Exercise instructions: When you reach the line in the data below that contains "open fault. -/", please start repeating lines exactly, and stop after the line that contains "(log 17). -/", repeating nothing else.

Recorded data:
************
-- ==== Sys2Proof/Machine/Copy.lean ====
section
/-!
DEFINITION. The copy engine: tensor maps, the walk, the checks at issue, chunks, credits and arrivals (R104, R123, R220, R232 to
R240, R343).
-/
namespace Sys2Proof.Machine

/-! ## Tensor maps (Table 10.7) -/

/-- A tensor map as the number of its 1,024 bits. -/
abbrev Tmap := Nat

def Tmap.esize (m : Tmap) : Nat := 2 ^ bitsOf m 897 896
def Tmap.rank (m : Tmap) : Nat := bitsOf m 901 898
def Tmap.nwin (m : Tmap) : Nat := bitsOf m 903 902
def Tmap.src (m : Tmap) : Nat := bitsOf m 63 0
def Tmap.dst (m : Tmap) : Nat := bitsOf m 127 64
def Tmap.ext (m : Tmap) (d : Nat) : Nat := m / 2 ^ (96 * d + 128) % 2 ^ 16
def Tmap.sstr (m : Tmap) (d : Nat) : Int := sextInt (m / 2 ^ (96 * d + 144)) 40
def Tmap.dstr (m : Tmap) (d : Nat) : Int := sextInt (m / 2 ^ (96 * d + 184)) 40

/-- A field of window axis w, n bits from bit p of the axis. -/
def Tmap.axis (m : Tmap) (w p n : Nat) : Nat := m / 2 ^ (904 + 42 * w + p) % 2 ^ n
def Tmap.axisP (m : Tmap) (w : Nat) : Nat := m.axis w 0 3
def Tmap.axisT (m : Tmap) (w : Nat) : Nat := m.axis w 3 3
def Tmap.axisMul (m : Tmap) (w : Nat) : Nat := m.axis w 6 4
def Tmap.axisOrg (m : Tmap) (w : Nat) : Int := sextInt (m.axis w 10 16) 16
def Tmap.axisLim (m : Tmap) (w : Nat) : Nat := m.axis w 26 16

/-- The elements of the walk. -/
def Tmap.total (m : Tmap) : Nat := (List.range m.rank).foldl (fun n d => n * m.ext d) 1

/-- The index vector of element n of the walk: i0 varies fastest (R233). -/
def Tmap.index (m : Tmap) (n : Nat) : List Nat :=
  ((List.range m.rank).foldl (fun (acc : List Nat × Nat) d => (acc.1 ++ [acc.2 % m.ext d], acc.2 / m.ext d)) ([], n)).1

/-- A base plus an index vector times strides, modulo 2^64 (R235). -/
def walkAddr (base : Nat) (stride : Nat → Int) (idx : List Nat) : Nat :=
  let terms : List Int := idx.mapIdx fun d (i : Nat) => (i : Int) * stride d
  let v : Int := terms.foldl (· + ·) (base : Int)
  (v % (2 ^ 64 : Int)).toNat

/-- Whether the window coordinates of an index vector are valid (R235). -/
def Tmap.valid (m : Tmap) (idx : List Nat) : Bool :=
  (List.range m.nwin).all fun w =>
    let c : Int := m.axisOrg w + (idx.getD (m.axisP w) 0 * m.axisMul w : Nat) + (idx.getD (m.axisT w) 0 : Nat)
    0 ≤ c && c < (m.axisLim w : Int)

/-- The kinds of walk among the copy commands. -/
def Cmd.isFill : Cmd → Bool
  | .cpF .. => true
  | _ => false
def Cmd.isGather : Cmd → Bool
  | .cpG .. => true
  | _ => false
def Cmd.isScatter : Cmd → Bool
  | .cpS .. => true
  | _ => false
def Cmd.isWindow : Cmd → Bool
  | .cpW .. => true
  | _ => false

/-- Whether a command reads an index operand. -/
def Cmd.isIndexed (m : Cmd) : Bool := m.isGather || m.isScatter

/-- The reservation of a CP.R. -/
def Cmd.resv : Cmd → Option Word
  | .cpR _ r => some r
  | _ => none

/-- The map checks of R234, from the second on: TMAP_INVALID, then MISALIGN of the fields. -/
def mapProblem (m : Tmap) (cmd : Cmd) (indexE0 : Nat) : Option Nat :=
  let dims := List.range m.rank
  let badAxis (w : Nat) : Bool :=
    m.rank ≤ m.axisP w || m.rank ≤ m.axisT w || m.axisP w == m.axisT w || m.axisMul w == 0
  if bitsOf m 1023 988 ≠ 0 ∨ m.rank = 0 ∨ 8 < m.rank ∨ m.nwin = 3 ∨ (m.nwin ≠ 0) ≠ cmd.isWindow ∨ (List.range m.nwin).any badAxis ∨
      (cmd.isIndexed ∧ (m.rank < 2 ∨ indexE0 ≠ m.ext (m.rank - 1))) then some Cause.tmapInvalid
  else if m.dst % m.esize ≠ 0 ∨ dims.any (fun d => m.dstr d % (m.esize : Int) != 0) ∨
      (!cmd.isFill ∧ (m.src % m.esize ≠ 0 ∨ dims.any fun d => m.sstr d % (m.esize : Int) != 0)) then some Cause.misalign
  else none

/-! ## Addresses and spans (R220, R236) -/

/-- An address of the own scratchpad as its own-window address; any other as it is (R82). -/
def canon (c va : Nat) : Nat :=
  match ownKey c va with
  | some k => ownBase + (k - spBase c)
  | none => va

/-- A copy address that falls in the slot-0 span of an operand's renamed buffer moves to the slot bound to the operand (R220). -/
def Core.moved (x : Core) (c : Nat) (o : Operand) (va : Nat) : Nat :=
  let b := x.opBuf o
  let a := canon c va
  let base := canon c b.base
  if b.renamed && base ≤ a && a < base + b.span then
    a + (match o.binds.head? with | some p => b.slotOf o.binds p.1 | none => 0) * b.vstride
  else a

/-- Whether n bytes at an address lie in the span of an operand at its bound slot; an empty operand has none (R236). -/
def Core.inSpan (x : Core) (c : Nat) (o : Operand) (va n : Nat) : Bool :=
  !x.opEmpty o && (x.spansOf o).any fun p => canon c p.1 ≤ va && va + n ≤ canon c p.1 + (p.2 - p.1)

/-! ## Reads of the CPY path -/

/-- What a read of the CPY path gives: bytes, each with whether it is poisoned, a cause, or an open fault. -/
inductive CopyRead where
  | bytes (bs : List (Byte × Bool))
  | fail (cause : Nat)
  | open (kind level ipa : Nat)
deriving DecidableEq, Repr

/-- The translation of a CPY access of a task: under the space and mode of the strand that posted it (log 17). -/
def State.copyTranslate (s : State) (c : Nat) (t : Task) (acc va : Nat) : Trans :=
  let y := (s.strand c t.ring).sys
  s.translate c y.spaceid.toNat y.super 4 acc va

/-- n bytes read by a task over the CPY path, as the core's engines see them; bytes of another package or a host are free values. -/
def State.copyRead (s : State) (c : Nat) (t : Task) (va n : Nat) : CopyRead :=
  match s.copyTranslate c t accRead va with
  | .fail e => .fail e
  | .open k l i => .open k l i
  | .zero => .bytes (List.replicate n (0, false))
  | .to (.here k) _ => .bytes ((List.range n).map fun i => (s.seenByte (.engine c) (k + i), s.poisoned (k + i) 1))
  | .to d _ => .bytes ((List.range n).map fun i => (Config.remoteByte t.readTick (destKey d) i, false))

/-- The place of another package or a host that a read of the CPY path reaches (R94, R97). -/
def State.readAway (s : State) (c : Nat) (t : Task) (va : Nat) : Option Dest :=
  match s.copyTranslate c t accRead va with
  | .to (.here _) _ => none
  | .to d _ => some d
  | _ => none

/-- A task asks for the bytes that it reads at places of other packages and hosts; it goes on when all have answered. -/
def State.askReads (s : State) (c : Nat) (t : Task) (places : List Dest) : State :=
  (s.sendReads c (.task t.seq) 8 [] places).modTask c t.seq fun u => { u with stage := 1, readTick := s.tick }

/-- Latent soft errors under a CPY read are found (R473). -/
def State.copyDetect (s : State) (c : Nat) (t : Task) (va n : Nat) : State :=
  if s.softErrors.isEmpty then s
  else match s.copyTranslate c t accRead va with
    | .to (.here k) _ => s.detect k n
    | _ => s

/-- A record of n bytes that a task reads whole: a refusal or poison fails the task, a resolvable fault suspends it (R102, R234,
R243); a record of another package or a host is asked for first, and go is called again when it has been sent. -/
def State.copyRecord (s : State) (c : Nat) (t : Task) (va n : Nat) (go : Nat → State → State) : State :=
  let s := s.copyDetect c t va n
  match s.readAway c t va, t.stage with
  | some d, 0 => s.askReads c t [d]
  | _, _ =>
    if s.awaits c (.task t.seq) then s
    else
      let s := s.modTask c t.seq fun u => { u with stage := 0 }
      match s.copyRead c t va n with
      | .fail e => s.failTask c t e
      | .open k l i => s.suspend c t 4 accRead va k l i
      | .bytes bs => if bs.any (·.2) then s.failTask c t Cause.poison else go (leNat (bs.map (·.1))) s

/-! ## Elements (R235) -/

/-- The address of element n of the index operand (R235, R85). -/
def Core.indexVa (x : Core) (o : Operand) (n : Nat) : Nat :=
  let b := x.opBuf o
  let idx := boxIndex o.rgn n 0
  let va := (b.linear (b.slotOf o.binds (b.tileIndex idx)) idx).1
  if b.layout = 0 then va else skew b.layout va

/-- What a chunk has done so far: bytes written in this package, newest first, bytes for other places, bytes of a landing slot by
offset, the 64-byte parts of MIGRATE pages touched, and the places read at other packages and hosts. -/
structure CopyRun where
  cells : List (Nat × Byte × Bool)
  away : List (Dest × List Byte)
  slot : List (Nat × Byte × Bool)
  parts : List Nat
  reads : List Dest
deriving DecidableEq, Repr

/-- How a chunk ends. -/
inductive CopyEnd where
  | done
  | fail (cause : Nat)
  | open (acc va kind level ipa : Nat)
deriving DecidableEq, Repr

/-- A byte of this package as an element of a size reads it: where an earlier element of the walk has written it, as it was before the walk or
as it is; words that one element fully covers are read whole (R239). -/
def CopyRun.byte (r : CopyRun) (s : State) (t : Task) (esize k : Nat) (b : Byte × Bool) : Byte × Bool :=
  if Config.readsOld s.tick (if esize = 8 then k / 8 else k) then
    (match t.olds.find? (·.1 == k) with | some x => x.2 | none => b)
  else (match r.cells.find? (·.1 == k) with | some x => x.2 | none => b)

/-- What an element reads at an address: bytes of this package by way of R239, and the place noted where it is another package's. -/
def State.elemRead (s : State) (c : Nat) (t : Task) (esize va n : Nat) (r : CopyRun) : CopyRead × CopyRun :=
  match s.copyRead c t va n, s.copyTranslate c t accRead va with
  | .bytes bs, .to (.here k) _ => (.bytes (bs.mapIdx fun i b => r.byte s t esize (k + i) b), r)
  | .bytes bs, .to d mode => (.bytes bs, { r with reads := r.reads ++ [d], parts := if mode = 4 then r.parts ++ [va / 64] else r.parts })
  | x, _ => (x, r)

/-- The index vectors for reading and for writing element idx of a gather or scatter (R235). -/
def indexed (m : Tmap) (idx : List Nat) (v : Nat) : List Nat := idx.set (m.rank - 1) v

/-- The bytes that an element writes. -/
def State.elemBytesOf (s : State) (c : Nat) (t : Task) (m : Tmap) (idx ridx : List Nat) (r : CopyRun) : CopyRead × CopyRun :=
  let x := s.core c
  let n := m.esize
  if t.cmd.isFill then (.bytes ((leBytes n m.src).map fun b => (b, false)), r)
  else if !m.valid idx then (.bytes (List.replicate n (0, false)), r)
  else
    let va := x.moved c (t.op 0) (walkAddr m.src m.sstr ridx)
    if !x.inSpan c (t.op 0) va n then (.fail Cause.regionEscape, r) else s.elemRead c t n va n r

/-- An element written to memory (R80, R200, R236). -/
def State.elemWrite (s : State) (c : Nat) (t : Task) (m : Tmap) (va : Nat) (bs : List (Byte × Bool)) (r : CopyRun) :
    CopyRun × CopyEnd :=
  if !(s.core c).inSpan c (t.op 4) va m.esize then (r, .fail Cause.regionEscape)
  else match s.copyTranslate c t accWrite va with
    | .fail e => (r, .fail e)
    | .zero => (r, .fail Cause.xlate)
    | .open k l i => (r, .open accWrite va k l i)
    | .to (.here k) _ =>
      if s.frozenAt (.here k) then (r, .fail Cause.protect)
      else if s.tagAt (.here k) m.esize then (r, .fail Cause.barrierStore)
      else ({ r with cells := (bs.mapIdx fun i b => (k + i, b.1, b.2)).reverse ++ r.cells }, .done)
    | .to d mode =>
      ({ r with away := r.away ++ [(d, bs.map (·.1))], parts := if mode = 4 then r.parts ++ [va / 64] else r.parts }, .done)

/-- One element of the walk (R235): an index is read as its element is processed (R236). -/
def State.copyElem (s : State) (c : Nat) (t : Task) (m : Tmap) (n : Nat) (r : CopyRun) : CopyRun × CopyEnd :=
  let x := s.core c
  let idx := m.index n
  let put (ridx widx : List Nat) (r : CopyRun) : CopyRun × CopyEnd :=
    match s.elemBytesOf c t m idx ridx r with
    | (.fail e, r) => (r, .fail e)
    | (.open k l i, r) => (r, .open accRead (x.moved c (t.op 0) (walkAddr m.src m.sstr ridx)) k l i)
    | (.bytes bs, r) =>
      match t.cmd.resv with
      | some _ =>
        let off := walkAddr m.dst m.dstr widx
        ({ r with slot := r.slot ++ bs.mapIdx fun i b => (off + i, b.1, b.2) }, .done)
      | none => s.elemWrite c t m (x.moved c (t.op 4) (walkAddr m.dst m.dstr widx)) bs r
  if t.cmd.isIndexed then
    let va := x.indexVa (t.op 1) (idx.getD (m.rank - 1) 0)
    match s.elemRead c t m.esize va 4 r with
    | (.fail e, r) => (r, .fail e)
    | (.open k l i, r) => (r, .open accRead va k l i)
    | (.bytes bs, r) =>
      if bs.any (·.2) then (r, .fail Cause.poison)
      else
        let w := indexed m idx (leNat (bs.map (·.1)))
        if t.cmd.isGather then put w idx r else put idx w r
  else put idx idx r

/-- Elements in walk order, until one fails or suspends. -/
def State.copyElems (s : State) (c : Nat) (t : Task) (m : Tmap) : List Nat → CopyRun → CopyRun × CopyEnd
  | [], r => (r, .done)
  | n :: ns, r =>
    match s.copyElem c t m n r with
    | (r, .done) => s.copyElems c t m ns r
    | x => x

/-! ## Checks at issue (R232, R234, R236, R240) -/

/-- Whether a test holds of every number below n. -/
def allBelow (p : Nat → Bool) : Nat → Bool
  | 0 => true
  | n + 1 => p n && allBelow p n

/-- The slot size of a reservation, in bytes (Table 17.3). -/
def resvSize (r : Word) : Nat := (bitsOf r.toNat 58 49 + 1) * 512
************
Solution for this task:
/-- What a read of the CPY path gives: bytes, each with whether it is poisoned, a cause, or an open fault. -/
inductive CopyRead where
  | bytes (bs : List (Byte × Bool))
  | fail (cause : Nat)
  | open (kind level ipa : Nat)
deriving DecidableEq, Repr

/-- The translation of a CPY access of a task: under the space and mode of the strand that posted it (log 17). -/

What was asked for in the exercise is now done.